LaSalle and Peru were once on their way to becoming great cities of the Midwest, but for some reason they never quite made it...

Friday, July 20, 2012

Tanagool Park vs. Rotary Park

On one hand we have tiny Tanagool Park, reincarnated at the end of Wright Street, on the other we have Rotary Park, a monolithic megapark out in the countryside.

Strengths of Tanagool Park:
Location-Tanagool is located in a relatively built up area near the activity center of LaSalle. Here it can take advantage of activity going on around the park. Shoppers, eaters, residents, workers, etc. can all go an use this park. It has a much more likely chance of use.
Size-Tanagool is small and human scaled.One can sit on the park an interact with any humans in any part of the park easily. It is easy to identify and communicate over the distances involved.

Weaknesses of Tanagool Park:
Design:
     Environment-The white picket fence just does not seem to go with the park. It takes its cue from nothing nearby.

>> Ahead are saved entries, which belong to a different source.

@[simp] theorem mapSup_pending (s : State) (f : Supervisor → Supervisor) : (s.mapSup f).pending = s.pending := rfl
@[simp] theorem mapSup_sup (s : State) (f : Supervisor → Supervisor) : (s.mapSup f).sup = f s.sup := rfl
@[simp] theorem mapSup_tb (s : State) (f : Supervisor → Supervisor) : (s.mapSup f).tb = s.tb := rfl
@[simp] theorem mapSup_fe (s : State) (f : Supervisor → Supervisor) : (s.mapSup f).fe = s.fe := rfl
@[simp] theorem mapSup_cv (s : State) (f : Supervisor → Supervisor) : (s.mapSup f).cv = s.cv := rfl
@[simp] theorem mapSup_qu (s : State) (f : Supervisor → Supervisor) : (s.mapSup f).qu = s.qu := rfl
@[simp] theorem mapSup_pl (s : State) (f : Supervisor → Supervisor) : (s.mapSup f).pl = s.pl := rfl
@[simp] theorem mapSup_met (s : State) (f : Supervisor → Supervisor) : (s.mapSup f).met = s.met := rfl
@[simp] theorem mapSup_pq (s : State) (f : Supervisor → Supervisor) : (s.mapSup f).pq = s.pq := rfl
@[simp] theorem mapSup_ls (s : State) (f : Supervisor → Supervisor) : (s.mapSup f).ls = s.ls := rfl
@[simp] theorem mapSup_bl (s : State) (f : Supervisor → Supervisor) : (s.mapSup f).bl = s.bl := rfl
@[simp] theorem mapSup_rtc (s : State) (f : Supervisor → Supervisor) : (s.mapSup f).rtc = s.rtc := rfl
@[simp] theorem mapSup_tp (s : State) (f : Supervisor → Supervisor) : (s.mapSup f).tp = s.tp := rfl
@[simp] theorem mapSup_er (s : State) (f : Supervisor → Supervisor) : (s.mapSup f).er = s.er := rfl
@[simp] theorem mapSup_dp (s : State) (f : Supervisor → Supervisor) : (s.mapSup f).dp = s.dp := rfl
@[simp] theorem mapSup_tr (s : State) (f : Supervisor → Supervisor) : (s.mapSup f).tr = s.tr := rfl
@[simp] theorem mapSup_hp (s : State) (f : Supervisor → Supervisor) : (s.mapSup f).hp = s.hp := rfl
@[simp] theorem mapSup_ser (s : State) (f : Supervisor → Supervisor) : (s.mapSup f).ser = s.ser := rfl
@[simp] theorem mapSup_cb (s : State) (f : Supervisor → Supervisor) : (s.mapSup f).cb = s.cb := rfl
@[simp] theorem mapSup_nv (s : State) (f : Supervisor → Supervisor) : (s.mapSup f).nv = s.nv := rfl
@[simp] theorem mapSup_fresh (s : State) (f : Supervisor → Supervisor) : (s.mapSup f).fresh = s.fresh := rfl

@[simp] theorem mapTb_pending (s : State) (f : Timebase → Timebase) : (s.mapTb f).pending = s.pending := rfl
@[simp] theorem mapTb_sup (s : State) (f : Timebase → Timebase) : (s.mapTb f).sup = s.sup := rfl
@[simp] theorem mapTb_tb (s : State) (f : Timebase → Timebase) : (s.mapTb f).tb = f s.tb := rfl
@[simp] theorem mapTb_fe (s : State) (f : Timebase → Timebase) : (s.mapTb f).fe = s.fe := rfl
@[simp] theorem mapTb_cv (s : State) (f : Timebase → Timebase) : (s.mapTb f).cv = s.cv := rfl
@[simp] theorem mapTb_qu (s : State) (f : Timebase → Timebase) : (s.mapTb f).qu = s.qu := rfl
@[simp] theorem mapTb_pl (s : State) (f : Timebase → Timebase) : (s.mapTb f).pl = s.pl := rfl
@[simp] theorem mapTb_met (s : State) (f : Timebase → Timebase) : (s.mapTb f).met = s.met := rfl
@[simp] theorem mapTb_pq (s : State) (f : Timebase → Timebase) : (s.mapTb f).pq = s.pq := rfl
@[simp] theorem mapTb_ls (s : State) (f : Timebase → Timebase) : (s.mapTb f).ls = s.ls := rfl
@[simp] theorem mapTb_bl (s : State) (f : Timebase → Timebase) : (s.mapTb f).bl = s.bl := rfl
@[simp] theorem mapTb_rtc (s : State) (f : Timebase → Timebase) : (s.mapTb f).rtc = s.rtc := rfl
@[simp] theorem mapTb_tp (s : State) (f : Timebase → Timebase) : (s.mapTb f).tp = s.tp := rfl
@[simp] theorem mapTb_er (s : State) (f : Timebase → Timebase) : (s.mapTb f).er = s.er := rfl
@[simp] theorem mapTb_dp (s : State) (f : Timebase → Timebase) : (s.mapTb f).dp = s.dp := rfl
@[simp] theorem mapTb_tr (s : State) (f : Timebase → Timebase) : (s.mapTb f).tr = s.tr := rfl
@[simp] theorem mapTb_hp (s : State) (f : Timebase → Timebase) : (s.mapTb f).hp = s.hp := rfl
@[simp] theorem mapTb_ser (s : State) (f : Timebase → Timebase) : (s.mapTb f).ser = s.ser := rfl
@[simp] theorem mapTb_cb (s : State) (f : Timebase → Timebase) : (s.mapTb f).cb = s.cb := rfl
@[simp] theorem mapTb_nv (s : State) (f : Timebase → Timebase) : (s.mapTb f).nv = s.nv := rfl
@[simp] theorem mapTb_fresh (s : State) (f : Timebase → Timebase) : (s.mapTb f).fresh = s.fresh := rfl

It clashes with its environment. The building next to it is too dull, it needs windows or some sort of interaction with the park. There is an empty parking lot next to the park. This does not contextualize the park well with such a hostile space next door.
     Seating-There could be more formal and informal seating.
     Transition-The park has no transition zone from city to park, no permeable strip of trees or plantings and pavement.
     Enclosure-Ideally a building would shelter at least two sides of the park, with some sort of permeable enclosure on the other two, perhaps a strip of trees or a trellis.  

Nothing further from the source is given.